- What you are asked to do -
Which lines below hold the word "exec"? Report each one.

[Entries taken from a collection]
——

-- ==== Sys2Proof/Laws/Ops.lean ====
section
/-!
SUPPORT. What each shared operation can do: the three forms of a meaning, register reads after writes, the error
summary, the Cadence log and gated register writes.
-/

namespace Sys2Proof.Machine

/-! ### The forms of a meaning -/

@[simp] theorem onDev_eq (f : Dev → Dev) (s : State) : onDev f s = .next { s with dev := f s.dev } := rfl

@[simp] theorem onDevNv_eq (f : Nv → Dev → Dev) (s : State) : onDevNv f s = .next { s with dev := f s.nv s.dev } := rfl

@[simp] theorem onAll_eq (f : Nv → Dev → Nv × Dev) (s : State) :
    onAll f s = .next { s with nv := (f s.nv s.dev).1, dev := (f s.nv s.dev).2 } := rfl

@[simp] theorem unit_true (k : Host.Outcome State Fault Refusal) : unit true k = k := rfl

@[simp] theorem unit_false (k : Host.Outcome State Fault Refusal) : unit false k = .fault .noSuchUnit := rfl

/-- A command that changes the device alone gives what its device function gives. -/
theorem Gives.of_onDev {c : Instr} {s : State} {P : Dev → Prop} (f : Dev → Dev) (h : exec c s = onDev f s)
    (hp : P (f s.dev)) : Gives c s P := ⟨f s.dev, h, hp⟩

theorem Gives.of_unit {c : Instr} {s : State} {P : Dev → Prop} {ok : Bool} (f : Dev → Dev)
    (h : exec c s = unit ok (onDev f s)) (ho : ok = true) (hp : P (f s.dev)) : Gives c s P :=
  ⟨f s.dev, by rw [h, ho]; rfl, hp⟩

theorem Gives.of_onDevNv {c : Instr} {s : State} {P : Dev → Prop} (f : Nv → Dev → Dev) (h : exec c s = onDevNv f s)
    (hp : P (f s.nv s.dev)) : Gives c s P := ⟨f s.nv s.dev, h, hp⟩

theorem GivesNv.of_onAll {c : Instr} {s : State} {P : Nv → Dev → Prop} (f : Nv → Dev → Nv × Dev)
    (h : exec c s = onAll f s) (hp : P (f s.nv s.dev).1 (f s.nv s.dev).2) : GivesNv c s P := ⟨_, _, h, hp⟩

/-! ### Register fields -/

/-- A field reads by its bit address alone. -/
theorem Dev.rdi_def (d : Dev) (f : Fld) (i : Nat) : d.rdi f i = sget f.rst d.regs (f.key i) % 2 ^ f.w := rfl

/-- Devices with the same register table read the same. -/
theorem Dev.rdi_congr {d e : Dev} (h : e.regs = d.regs) (f : Fld) (i : Nat) : e.rdi f i = d.rdi f i := by
  simp [Dev.rdi, h]

theorem Dev.rdi_of_sfind {d e : Dev} {f : Fld} {i : Nat} (h : sfind e.regs (f.key i) = sfind d.regs (f.key i)) :
    e.rdi f i = d.rdi f i := by simp [Dev.rdi, sget, h]

theorem Dev.rdi_lt (d : Dev) (f : Fld) (i : Nat) : d.rdi f i < 2 ^ f.w := Nat.mod_lt _ (Nat.two_pow_pos _)

/-- A field reads back what was written, cut to its width. -/
@[simp] theorem Dev.rdi_wri_same (d : Dev) (f : Fld) (i v : Nat) : (d.wri f i v).rdi f i = v % 2 ^ f.w := by
  simp [Dev.rdi, Dev.wri]

theorem Dev.sfind_wri_ne (d : Dev) {f : Fld} {i k : Nat} (v : Nat) (h : k ≠ f.key i) :
    sfind (d.wri f i v).regs k = sfind d.regs k := sfind_sput_ne _ _ _ h

/-- A write leaves every field at another bit address alone. -/
theorem Dev.rdi_wri_ne (d : Dev) {f g : Fld} {i j : Nat} (v : Nat) (h : g.key j ≠ f.key i) :
    (d.wri f i v).rdi g j = d.rdi g j := Dev.rdi_of_sfind (d.sfind_wri_ne v h)

@[simp] theorem Dev.rdi_emit (d : Dev) (o : Out) (f : Fld) (i : Nat) : (d.emit o).rdi f i = d.rdi f i := rfl
@[simp] theorem Dev.rdi_setFn (d : Dev) (c : Nat) (x : Fn) (f : Fld) (i : Nat) : (d.setFn c x).rdi f i = d.rdi f i := rfl
@[simp] theorem Dev.rdi_setClient (d : Dev) (c : Nat) (x : Client) (f : Fld) (i : Nat) :
    (d.setClient c x).rdi f i = d.rdi f i := rfl

/-! ### Bits of words -/

theorem testBit_putBits_ge (v lo w x i : Nat) (h : lo + w ≤ i) : (putBits v lo w x).testBit i = v.testBit i := by
  have e : putBits v lo w x = 2 ^ (lo + w) * (v >>> (lo + w)) + ((v % 2 ^ lo) + (x % 2 ^ w) * 2 ^ lo) := by
    unfold putBits; ring
  have hlt : v % 2 ^ lo + x % 2 ^ w * 2 ^ lo < 2 ^ (lo + w) := by
    have h1 : v % 2 ^ lo < 2 ^ lo := Nat.mod_lt _ (Nat.two_pow_pos _)
    have h2 : x % 2 ^ w < 2 ^ w := Nat.mod_lt _ (Nat.two_pow_pos _)
    calc v % 2 ^ lo + x % 2 ^ w * 2 ^ lo < 2 ^ lo + x % 2 ^ w * 2 ^ lo := by omega
      _ = (x % 2 ^ w + 1) * 2 ^ lo := by ring
      _ ≤ 2 ^ w * 2 ^ lo := Nat.mul_le_mul_right _ h2
      _ = 2 ^ (lo + w) := by rw [pow_add]; ring
  rw [e, Nat.testBit_two_pow_mul_add _ hlt, if_neg (by omega), Nat.testBit_shiftRight]
  congr 1
  omega

/-! ### Frames of the register table -/

theorem RegsKept.refl (d : Dev) (ks : List Nat) : RegsKept d d ks := fun _ _ => rfl

/-- A write to a listed field keeps a frame. -/
theorem RegsKept.wri {d e : Dev} {ks : List Nat} (h : RegsKept d e ks) {f : Fld} {i : Nat} (v : Nat)
    (hk : f.key i ∈ ks) : RegsKept d (e.wri f i v) ks := fun k hn => by
  rw [Dev.sfind_wri_ne e v (fun he => hn (by rw [he]; exact hk))]; exact h k hn

/-- Only the register table matters to a frame. -/
theorem RegsKept.of_regs {d e e' : Dev} {ks : List Nat} (h : RegsKept d e ks) (he : e'.regs = e.regs) :
    RegsKept d e' ks := fun k hn => by rw [he]; exact h k hn

theorem RegsKept.ras {d e : Dev} {ks : List Nat} (h : RegsKept d e ks) : RegsKeptRas d e ks := fun k hn _ => h k hn

theorem RegsKept.cad {d e : Dev} {ks : List Nat} (h : RegsKept d e ks) : RegsKeptCad d e ks := fun k hn _ => h k hn

theorem RegsKeptRas.wri {d e : Dev} {ks : List Nat} (h : RegsKeptRas d e ks) {f : Fld} {i : Nat} (v : Nat)
    (hk : f.key i ∈ ks) : RegsKeptRas d (e.wri f i v) ks := fun k hn hr => by
  rw [Dev.sfind_wri_ne e v (fun he => hn (by rw [he]; exact hk))]; exact h k hn hr

theorem RegsKeptRas.of_regs {d e e' : Dev} {ks : List Nat} (h : RegsKeptRas d e ks) (he : e'.regs = e.regs) :
    RegsKeptRas d e' ks := fun k hn hr => by rw [he]; exact h k hn hr

theorem RegsKeptCad.wri {d e : Dev} {ks : List Nat} (h : RegsKeptCad d e ks) {f : Fld} {i : Nat} (v : Nat)
    (hk : f.key i ∈ ks) : RegsKeptCad d (e.wri f i v) ks := fun k hn hr => by
  rw [Dev.sfind_wri_ne e v (fun he => hn (by rw [he]; exact hk))]; exact h k hn hr

theorem RegsKeptCad.of_regs {d e e' : Dev} {ks : List Nat} (h : RegsKeptCad d e ks) (he : e'.regs = e.regs) :
    RegsKeptCad d e' ks := fun k hn hr => by rw [he]; exact h k hn hr

/-- A write off the keys of the error summary. -/
theorem Dev.sfind_wri_ras (d : Dev) {f : Fld} {i k : Nat} (v : Nat) (hf : rasKeys (f.key i) = true)
    (h : rasKeys k = false) : sfind (d.wri f i v).regs k = sfind d.regs k :=
  d.sfind_wri_ne v (fun he => by rw [he, hf] at h; exact absurd h (by decide))

theorem Dev.evt_regs (d : Dev) (c : Nat) : (d.evt c).regs = (d.wri R.HIF_EVT_PEND c 1).regs := rfl

/-- A PF event of one of the eight classes changes its own flag alone. -/
theorem Dev.sfind_evt (d : Dev) {c k : Nat} (hc : c < 8) (h : rasKeys k = false) :
    sfind (d.evt c).regs k = sfind d.regs k := by
  rw [Dev.evt_regs]
  refine d.sfind_wri_ras 1 ?_ h
  interval_cases c <;> rfl

theorem Dev.sfind_alert (d : Dev) (b : Nat) {k : Nat} (h : rasKeys k = false) :
    sfind (d.alert b).regs k = sfind d.regs k := by
  unfold Dev.alert
  split
  · exact d.sfind_wri_ras 1 (by decide) h
  · rfl

theorem rasKeys_log {f : Fld} {n : Nat} (hs : f.stride = 128) (hb : 0xa88000 ≤ f.bit ∧ f.bit < 0xa88080) (hn : n < 256) :
    rasKeys (f.key n) = true := by
  simp [rasKeys, Fld.key, hs]; omega

theorem Dev.sfind_rasWrite (d : Dev) (c b cl x : Nat) (m : Bool) {k : Nat} (h : rasKeys k = false) :
    sfind (d.rasWrite c b cl x m).regs k = sfind d.regs k := by
  have hn : d.rdi R.RAS_LOG_WR_NEXT 0 < 256 := d.rdi_lt _ _
  unfold Dev.rasWrite
  extract_lets n
  by_cases hc : (n + 1) % 256 = d.rd R.RAS_LOG_RD
  · rw [if_pos hc]; exact d.sfind_wri_ras _ (by decide) h
  · rw [if_neg hc]
    refine (Dev.sfind_alert _ _ h).trans ((Dev.sfind_evt _ (by decide) h).trans ?_)
    refine (Dev.sfind_wri_ras _ _ (by decide) h).trans ?_
    have hk : ∀ {f : Fld}, f.stride = 128 → (0xa88000 ≤ f.bit ∧ f.bit < 0xa88080) → rasKeys (f.key n) = true :=
      fun hs hb => rasKeys_log hs hb hn
    refine (Dev.sfind_wri_ras _ _ (hk rfl (by decide)) h).trans ?_
    refine (Dev.sfind_wri_ras _ _ (hk rfl (by decide)) h).trans ?_
    refine (Dev.sfind_wri_ras _ _ (hk rfl (by decide)) h).trans ?_
    refine (Dev.sfind_wri_ras _ _ (hk rfl (by decide)) h).trans ?_
    refine (Dev.sfind_wri_ras _ _ (hk rfl (by decide)) h).trans ?_
    exact Dev.sfind_wri_ras _ _ (hk rfl (by decide)) h

/-- An event of the error summary changes no register but those of the error summary and its notices. -/
theorem Dev.sfind_rasEvent (d : Dev) (c b cl x : Nat) (m : Bool) {k : Nat} (h : rasKeys k = false) :
    sfind (d.rasEvent c b cl x m).regs k = sfind d.regs k := by
  unfold Dev.rasEvent
  extract_lets d1 now r d2
  have h0 : sfind d2.regs k = sfind d.regs k := d.sfind_wri_ras _ (by decide) h
  split
  · exact (Dev.sfind_wri_ras _ _ (rasKeys_log rfl (by decide) (Nat.mod_lt _ (by decide))) h).trans h0
  · exact (Dev.sfind_rasWrite _ _ _ _ _ _ h).trans h0

theorem RegsKeptRas.rasEvent {d e : Dev} {ks : List Nat} (h : RegsKeptRas d e ks) (c b cl x : Nat) (m : Bool) :
    RegsKeptRas d (e.rasEvent c b cl x m) ks := fun k hn hr => by rw [Dev.sfind_rasEvent _ _ _ _ _ _ hr]; exact h k hn hr

theorem RegsKeptRas.evt {d e : Dev} {ks : List Nat} (h : RegsKeptRas d e ks) {c : Nat} (hc : c < 8) :
    RegsKeptRas d (e.evt c) ks := fun k hn hr => by rw [Dev.sfind_evt _ hc hr]; exact h k hn hr

theorem RegsKeptRas.alert {d e : Dev} {ks : List Nat} (h : RegsKeptRas d e ks) (b : Nat) :
    RegsKeptRas d (e.alert b) ks := fun k hn hr => by rw [Dev.sfind_alert _ _ hr]; exact h k hn hr

/-- Fields off the error summary read as before after an event. -/
theorem Dev.rdi_rasEvent (d : Dev) (c b cl x : Nat) (m : Bool) {f : Fld} {i : Nat} (h : rasKeys (f.key i) = false) :
    (d.rasEvent c b cl x m).rdi f i = d.rdi f i := Dev.rdi_of_sfind (Dev.sfind_rasEvent _ _ _ _ _ _ h)

theorem Dev.rdi_evt (d : Dev) {c : Nat} (hc : c < 8) {f : Fld} {i : Nat} (h : rasKeys (f.key i) = false) :
    (d.evt c).rdi f i = d.rdi f i := Dev.rdi_of_sfind (Dev.sfind_evt _ hc h)

theorem Dev.rdi_alert (d : Dev) (b : Nat) {f : Fld} {i : Nat} (h : rasKeys (f.key i) = false) :
    (d.alert b).rdi f i = d.rdi f i := Dev.rdi_of_sfind (Dev.sfind_alert _ _ h)

/-- An entry of the Cadence log changes no register but the log's and the PF event flags. -/
theorem Dev.sfind_cadLog (d : Dev) (kd row dir arg : Nat) {k : Nat} (h : cadKeys k = false) :
    sfind (d.cadLog kd row dir arg).regs k = sfind d.regs k := by
  have hn : d.rdi R.CAD_LOG_WR_NEXT 0 < 256 := d.rdi_lt _ _
  have hk : ∀ {f : Fld} {i : Nat} (e : Dev) (v : Nat), cadKeys (f.key i) = true →
      sfind (e.wri f i v).regs k = sfind e.regs k := fun e v hf =>
    e.sfind_wri_ne v (fun he => by rw [he, hf] at h; exact absurd h (by decide))
  have hl : ∀ {f : Fld}, f.stride = 128 → (0x308000 ≤ f.bit ∧ f.bit < 0x308080) →
      cadKeys (f.key (d.rdi R.CAD_LOG_WR_NEXT 0)) = true := fun hs hb => by simp [cadKeys, Fld.key, hs]; omega
  unfold Dev.cadLog
  extract_lets n
  by_cases hc : (n + 1) % 256 = d.rd R.CAD_LOG_RD
  · rw [if_pos hc]; exact hk _ _ (by decide)
  · rw [if_neg hc]
    show sfind ((((((((d.wri R.CAD_LOG_PHASE n d.phase).wri R.CAD_LOG_ROW n row).wri R.CAD_LOG_KIND n kd).wri
      R.CAD_LOG_DIR n dir).wri R.CAD_LOG_ARG n arg).wri R.CAD_LOG_WR_NEXT 0 (n + 1)).wri R.HIF_EVT_PEND 5 1).regs) k = _
    rw [hk (f := R.HIF_EVT_PEND) _ _ (by decide), hk (f := R.CAD_LOG_WR_NEXT) _ _ (by decide),
      hk (f := R.CAD_LOG_ARG) (i := n) _ _ (hl rfl (by decide)), hk (f := R.CAD_LOG_DIR) (i := n) _ _ (hl rfl (by decide)),
      hk (f := R.CAD_LOG_KIND) (i := n) _ _ (hl rfl (by decide)), hk (f := R.CAD_LOG_ROW) (i := n) _ _ (hl rfl (by decide)),
      hk (f := R.CAD_LOG_PHASE) (i := n) _ _ (hl rfl (by decide))]

theorem RegsKeptCad.cadLog {d e : Dev} {ks : List Nat} (h : RegsKeptCad d e ks) (kd row dir arg : Nat) :
    RegsKeptCad d (e.cadLog kd row dir arg) ks := fun k hn hr => by rw [Dev.sfind_cadLog _ _ _ _ _ hr]; exact h k hn hr

theorem Dev.rdi_cadLog (d : Dev) (kd row dir arg : Nat) {f : Fld} {i : Nat} (h : cadKeys (f.key i) = false) :
    (d.cadLog kd row dir arg).rdi f i = d.rdi f i := Dev.rdi_of_sfind (Dev.sfind_cadLog _ _ _ _ _ h)

end Sys2Proof.Machine
end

——

- Result of the task -
theorem Gives.of_onDev {c : Instr} {s : State} {P : Dev → Prop} (f : Dev → Dev) (h : exec c s = onDev f s)
    (h : exec c s = unit ok (onDev f s)) (ho : ok = true) (hp : P (f s.dev)) : Gives c s P :=
theorem Gives.of_onDevNv {c : Instr} {s : State} {P : Dev → Prop} (f : Nv → Dev → Dev) (h : exec c s = onDevNv f s)
    (h : exec c s = onAll f s) (hp : P (f s.nv s.dev).1 (f s.nv s.dev).2) : GivesNv c s P := ⟨_, _, h, hp⟩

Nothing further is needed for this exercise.